- _RECORDED DATA_
-- ==== Sys2Proof/Laws/Spoken.lean ====
section
/-! SUPPORT. What speaking leaves alone: one lemma for each operation of the Speech Composer that another block calls. -/
set_option linter.unusedSimpArgs false

namespace Sys2Proof.Machine

/-- A state without what the Speech Composer's queue and plans change: its own registers, the buffer and its end mark, two of
the timers, the accesses waiting, whether data in flight is wanted, and the engine's waiting words and speech flags (R111). -/
def State.spoken (s : State) : State :=
  { s with
    port := { s.port with waiting := {}, busy := s.port.busy.map fun b => { b with discard := false } }
    clock := { s.clock with handoffWait := {}, restart := {} }
    engine := { s.engine with words := [], unspoken := false, forcedCut := false }
    speech := {}
    audio := { s.audio with buffer := [], mark := none, markReport := false } }

@[simp] theorem spoken_onSpeech (f : Speech → Speech) (s : State) : (s.onSpeech f).spoken = s.spoken := rfl

theorem spoken_cancel (n : TimerName) (s : State) (h : n = .handoffWait ∨ n = .restart) : (cancel n s).spoken = s.spoken := by
  rcases h with rfl | rfl <;> rfl

@[simp] theorem spoken_cancelHandoffWait (s : State) : (cancel .handoffWait s).spoken = s.spoken := rfl
@[simp] theorem spoken_cancelRestart (s : State) : (cancel .restart s).spoken = s.spoken := rfl

@[simp] theorem spoken_cutRamp (s : State) : (cutRamp s).spoken = s.spoken := rfl
@[simp] theorem spoken_placeMark (s : State) : (placeMark s).spoken = s.spoken := rfl
@[simp] theorem spoken_markWords (ks : List Nat) (s : State) : (markWords ks s).spoken = s.spoken := rfl

theorem spoken_discard (r : Requester) (s : State) : (s.onPort (·.discard r)).spoken = s.spoken := by
  simp only [State.spoken, State.onPort, Port.discard]
  cases s.port.busy with
  | none => rfl
  | some b => by_cases h : b.requester = r <;> simp [h]

@[simp] theorem spoken_discardReads (s : State) : (discardReads s).spoken = s.spoken := by
  have h : discardReads s = s.onPort (·.discard .sample) ∨
      discardReads s = (s.onPort (·.discard .header)).onPort (·.discard .sample) := by
    unfold discardReads
    by_cases h : (s.port.outstanding .header).any Access.isHeaderRead <;> simp [State.onPort, h]
  rcases h with h | h <;> rw [h]
  · exact spoken_discard .sample s
  · exact (spoken_discard .sample _).trans (spoken_discard .header s)

@[simp] theorem spoken_dropDone (s : State) : (dropDone s).spoken = s.spoken := by
  have h : dropDone s = s.onSpeech (fun c => { c with doneWanted := false, donePending := false }) ∨
      dropDone s = (s.onPort (·.discard .header)).onSpeech fun c => { c with doneWanted := false, donePending := false } := by
    unfold dropDone
    by_cases h : s.port.outstanding .header = some .doneRead <;> simp [State.onPort, h]
  rcases h with h | h <;> rw [h]
  · rfl
  · exact (rfl : _ = (s.onPort (·.discard .header)).spoken).trans (spoken_discard .header s)

@[simp] theorem spoken_unspoken (s : State) : (s.onEngine fun e => { e with unspoken := true }).spoken = s.spoken := rfl
@[simp] theorem spoken_forced (s : State) : (s.onEngine fun e => { e with forcedCut := true }).spoken = s.spoken := rfl

@[simp] theorem spoken_reportUnspoken (s : State) : (reportUnspoken s).spoken = s.spoken := by
  unfold reportUnspoken
  try dsimp only
  (repeat' split) <;> (try simp)

@[simp] theorem spoken_reportForced (n : Nat) (s : State) : (reportForced n s).spoken = s.spoken := by
  unfold reportForced
  try dsimp only
  (repeat' split) <;> (try simp)

@[simp] theorem spoken_addWords (ws : List (List UnitRef)) (gapMs : Nat) (s : State) : (addWords ws gapMs s).spoken = s.spoken := by
  unfold addWords
  try dsimp only
  (repeat' split) <;> (try simp)

@[simp] theorem spoken_planMore (ps : List Part) (s : State) : (planMore ps s).spoken = s.spoken := by
  induction ps generalizing s with
  | nil => rfl
  | cons p ps ih => unfold planMore; split <;> simp [ih]

@[simp] theorem spoken_absorbBad (s : State) : (absorbBad s).spoken = s.spoken := by
  unfold absorbBad
  try dsimp only
  (repeat' split) <;> (try simp)

@[simp] theorem spoken_enterFill (s : State) : (enterFill s).spoken = s.spoken := by
  unfold enterFill
  try dsimp only
  (repeat' split) <;> (try simp)

@[simp] theorem spoken_gatherMore (s : State) : (gatherMore s).spoken = s.spoken := by
  unfold gatherMore
  try dsimp only
  (repeat' split) <;> (try simp)

@[simp] theorem spoken_beginPhrase (n : Nat) (replayed : Bool) (s : State) : (beginPhrase n replayed s).spoken = s.spoken := by
  unfold beginPhrase
  try dsimp only
  (repeat' split) <;> (try simp)

@[simp] theorem spoken_awaitEnd (s : State) : (awaitEnd s).spoken = s.spoken := by
  unfold awaitEnd
  try dsimp only
  (repeat' split) <;> (try simp)

@[simp] theorem spoken_beginPlan (s : State) : (beginPlan s).spoken = s.spoken := by
  unfold beginPlan
  try dsimp only
  (repeat' split) <;> (try simp)

@[simp] theorem spoken_makePlan (s : State) : (makePlan s).spoken = s.spoken := by
  unfold makePlan
  try dsimp only
  (repeat' split) <;> (try simp)

@[simp] theorem spoken_startHead (s : State) : (startHead s).spoken = s.spoken := by
  unfold startHead
  try dsimp only
  (repeat' split) <;> (try simp)

@[simp] theorem spoken_tryStart (s : State) : (tryStart s).spoken = s.spoken := by
  unfold tryStart
  try dsimp only
  (repeat' split) <;> (try simp)

@[simp] theorem spoken_finishGap (s : State) : (finishGap s).spoken = s.spoken := by
  unfold finishGap
  try dsimp only
  (repeat' split) <;> (try simp)

@[simp] theorem spoken_enterGap (kind : GapKind) (n : Nat) (s : State) : (enterGap kind n s).spoken = s.spoken := by
  unfold enterGap
  try dsimp only
  (repeat' split) <;> (try simp)

@[simp] theorem spoken_trailingPause (s : State) : (trailingPause s).spoken = s.spoken := by
  unfold trailingPause
  try dsimp only
  (repeat' split) <;> (try simp)

@[simp] theorem spoken_place (k : UtteranceKind) (ps : List Part) (s : State) : (place k ps s).1.spoken = s.spoken := by
  unfold place
  try dsimp only
  (repeat' split) <;> simp

@[simp] theorem spoken_placeLoose (kind : UtteranceKind) (parts : List Part) (s : State) : (placeLoose kind parts s).spoken = s.spoken := by
  unfold placeLoose
  try dsimp only
  (repeat' split) <;> (try simp)

@[simp] theorem spoken_cancelHandoff (s : State) : (cancelHandoff s).spoken = s.spoken := by
  unfold cancelHandoff
  try dsimp only
  (repeat' split) <;> (try simp)

@[simp] theorem spoken_cutPlaying (s : State) : (cutPlaying s).spoken = s.spoken := by
  unfold cutPlaying
  try dsimp only
  (repeat' split) <;> (try simp)

@[simp] theorem spoken_cutHeld (s : State) : (cutHeld s).spoken = s.spoken := by
  unfold cutHeld
  try dsimp only
  (repeat' split) <;> (try simp)

@[simp] theorem spoken_cutQueued (seq : Nat) (s : State) : (cutQueued seq s).spoken = s.spoken := by
  unfold cutQueued
  try dsimp only
  (repeat' split) <;> (try simp)

@[simp] theorem spoken_cut (seq : Nat) (s : State) : (cut seq s).spoken = s.spoken := by
  unfold cut
  try dsimp only
  (repeat' split) <;> (try simp)

@[simp] theorem spoken_flushSpeech (s : State) : (flushSpeech s).spoken = s.spoken := by
  unfold flushSpeech
  try dsimp only
  (repeat' split) <;> (try simp)

@[simp] theorem spoken_endSpeech (s : State) : (endSpeech s).spoken = s.spoken := by simp [endSpeech]

end Sys2Proof.Machine
end

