/-- Settles O23: a check before the starting writes are complete does nothing; the check itself is one of
`setupChecked_noBank`, `setupChecked_badSetup` and `setupChecked_opens`. -/
theorem setupCheckOutcome : Obligations.SetupCheckOutcome := by
  intro s
  constructor
  · intro hearly
    cases hdue : s.startComplete with
    | false => exact setupCheck_early hdue
    | true =>
      obtain ⟨hl, -, hst, -, hks, hsc⟩ := (startComplete_iff s).1 hdue
      simp [hl, hst, hks, hsc] at hearly
  intro hl hcl hst hch hks hsc hw he hc hq h ok
  have hdue : s.startComplete = true := (startComplete_iff s).2 ⟨hl, hcl, hst, hch, hks, hsc⟩
  refine ⟨_, setupCheck_due hdue, fun hbad => ?_, fun hb hok => ?_⟩
  · show FaultedWith s _ _ _
    by_cases hb : (s.audio.directory.getD 0 {}).present = false
    · rw [if_pos hb, if_pos hb, setupChecked_noBank hb]
      exact faultedWith_enterFaulted _ _ hch hw
    · rw [if_neg hb, if_neg hb, setupChecked_badSetup (by simpa using hb)
        ((badDeckHead_iff h).2 (hbad.resolve_left hb))]
      exact faultedWith_enterFaulted _ _ hch hw
  · rw [setupChecked_opens hb (fun hh => (badDeckHead_iff h).1 hh hok), choose_opened hcl he hc hq,
      bare_settle _ (calm_opened hw he hcl)]
    rfl

end Sys2Proof.Machine.Deck
end

section
/-! The words of a card's body (R32): what each one that returns makes of the walker, what the last one's check makes of it
(R33, R37), and the card handed over at ABORT (R40). -/
namespace Sys2Proof.Machine.Deck

/-! ### Settling while cards are given back (R59) -/

theorem retime_writeBlock (s : State) : (retime s).port.writeBlock = s.port.writeBlock := rfl

theorem bare_settle_of_free {s : State} (h : (lcAdvance s).port.writeBlock = false) :
    (settle s).bare = (lcAdvance s).bare := by
  unfold settle
  rw [bare_issueAll _ ((retime_writeBlock _).trans h), bare_retime]

theorem discardAll_walker (s : State) : (discardAll s).walker = s.walker := rfl

theorem issueAll_walker (s : State) : (issueAll s).walker = s.walker := by
  cases hw : s.port.writeBlock with
  | false => exact (congrArg State.walker (bare_issueAll s hw) :)
  | true => simp only [issueAll, hw, if_true, discardAll_walker]

theorem startEndChain_walker (s : State) : (startEndChain s).walker = s.walker := by
  unfold startEndChain
  split
  · split <;> rfl
  · rfl

theorem giveBackNext_walker (why : CloseWhy) (s : State) : (giveBackNext why s).walker = s.walker := by
  unfold giveBackNext
  repeat' split
  all_goals rfl

theorem lcAdvance_walker {s : State} (h : s.lcQuiet ∨ ∃ why, s.lc.closing = .giveBack why) :
    (lcAdvance s).walker = s.walker := by
  obtain hq | ⟨why, hcl⟩ := h
  · rw [lcAdvance_of_quiet s hq]
  · unfold lcAdvance
    rw [hcl]
    split
    · rfl
    · split
      · exact startEndChain_walker s
      · exact giveBackNext_walker why s

/-- Settling leaves the walker alone where the Lesson Controller has nothing to begin or is giving cards back. -/
theorem settle_walker_of_givesBack {s : State} (h : s.lcQuiet ∨ ∃ why, s.lc.closing = .giveBack why) :
    (settle s).walker = s.walker :=
  (issueAll_walker _).trans (lcAdvance_walker h)

/-- With nothing else held, the slot card handed over is given back next (R40, R59). -/
theorem lcAdvance_givesBackSlot {s : State} (hcl : s.lc.closing = .giveBack .abort) (hch : s.lc.chain = [])
    (he : s.endUnderWay = false) (hc : s.lc.current = none) (hq : s.lc.queue = []) (hh : s.walker.handed = true)
    (hs : s.walker.slotHeld = true) (ho : s.walker.state ≠ .off) :
    lcAdvance s = s.onLc (·.append (giveBackItems s.walker.card)) := by
  have hn : s.walker.holdsNothing = false := by simp [Walker.holdsNothing, ho, hs]
  simp [lcAdvance, giveBackNext, hcl, hch, he, hc, hq, hn, hh]

theorem settle_givesBackSlot {s : State} (hw : s.port.writeBlock = false) (hcl : s.lc.closing = .giveBack .abort)
    (hch : s.lc.chain = []) (he : s.endUnderWay = false) (hc : s.lc.current = none) (hq : s.lc.queue = [])
    (hh : s.walker.handed = true) (hs : s.walker.slotHeld = true) (ho : s.walker.state ≠ .off) :
    (settle s).lc.chain = giveBackItems s.walker.card := by
  have hadv := lcAdvance_givesBackSlot hcl hch he hc hq hh hs ho
  have hbare : (settle s).bare = (lcAdvance s).bare := bare_settle_of_free (by rw [hadv]; exact hw)
  have hlc : (settle s).lc = (lcAdvance s).lc := (congrArg State.lc hbare :)
  rw [hlc, hadv]
  simp [Lc.append, hch]

/-! ### A body word returns (R32) -/

theorem exec_bodyReadReturn (v : Word) (s : State) : exec (.bodyReadReturn v) s = execBodyReadReturn v s := rfl

theorem bodyReadReturn_of_onBus {s : State} {off : Nat} (v : Word) (h : s.onBus .walker (.body off)) :
    exec (.bodyReadReturn v) s = .next (settle (bodyRead v (s.onPort Port.release))) := by
  obtain ⟨_, -, -, -, hc⟩ := complete_of_onBus (test := Access.isBody) (fun _ s => bodyRead v s) h rfl
  rw [exec_bodyReadReturn, execBodyReadReturn, hc]

/-- A body word joins the words copied. -/
def joinWord (v : Word) (s : State) : State := s.onWalker fun w => { w with body := w.body ++ [v] }

section
variable {v : Word} {s : State}

theorem bodyRead_aborting (h : s.walker.aborting = true) : bodyRead v s = s.onWalker Walker.handOver := by
  simp [bodyRead, h]

theorem bodyRead_more (h : s.walker.aborting = false) (hn : s.walker.body.length + 1 < bodyWords s.walker.card.kind) :
    bodyRead v s = joinWord v s := by
  simp [bodyRead, copyMore, h, hn, joinWord]

theorem bodyRead_last (h : s.walker.aborting = false) (hn : bodyWords s.walker.card.kind ≤ s.walker.body.length + 1) :
    bodyRead v s = checkCopied (joinWord v s) := by
  simp [bodyRead, copyMore, h, Nat.not_lt.2 hn, joinWord]

end

/-! ### The check of a copied card (R33) -/

section
variable {s : State}

theorem checkCopied_reject {d : Detail} (h : checkCard s.walker.card.kind (wordsBytes s.walker.body) = .reject d) :
    checkCopied s = s.onWalker (·.retireAs .rejected d false) := by
  simp [checkCopied, h]

theorem checkCopied_ready {img : Image}
    (h : checkCard s.walker.card.kind (wordsBytes s.walker.body) = .ready img) :
    checkCopied s = walkerReport (s.onWalker fun w => { w with state := .hold, image := img }) := by
  simp [checkCopied, h]

theorem checkCopied_merge (h : checkCard s.walker.card.kind (wordsBytes s.walker.body) = .merge) :
    checkCopied s = mergeStaged s := by
  simp [checkCopied, h]

end

/-- The merge into the staged context, less the mirror it may request (R37). -/
def mergedContext (s : State) : State :=
  s.onWalker fun w =>
    { w with staged := (mergeContext s.audio.directory w.staged (wordsBytes w.body)).1 }.retireAs .applied .noDetail
      (mergeContext s.audio.directory w.staged (wordsBytes w.body)).2

/-- A merge requests the mirror exactly when context staged changes (R5, R36). -/
theorem mergeStaged_eq (s : State) : mergeStaged s = (mergedContext s).onLc fun l =>
    { l with pendMirror := l.pendMirror || (mergedContext s).contextStaged != s.contextStaged } := by
  have hm : mergeStaged s = if (mergedContext s).contextStaged = s.contextStaged then mergedContext s
    else touchMirror (mergedContext s) := rfl
  rw [hm]
  split
  case isTrue h => simp [h, State.onLc]
  case isFalse h => simp [bne_iff_ne.2 h, touchMirror]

- _EXERCISE GOAL_
Go through the records above and copy every line with the word "endUnderWay".

- _ANSWER TO THIS PROBLEM_
    (he : s.endUnderWay = false) (hc : s.lc.current = none) (hq : s.lc.queue = []) (hh : s.walker.handed = true)
    (hch : s.lc.chain = []) (he : s.endUnderWay = false) (hc : s.lc.current = none) (hq : s.lc.queue = [])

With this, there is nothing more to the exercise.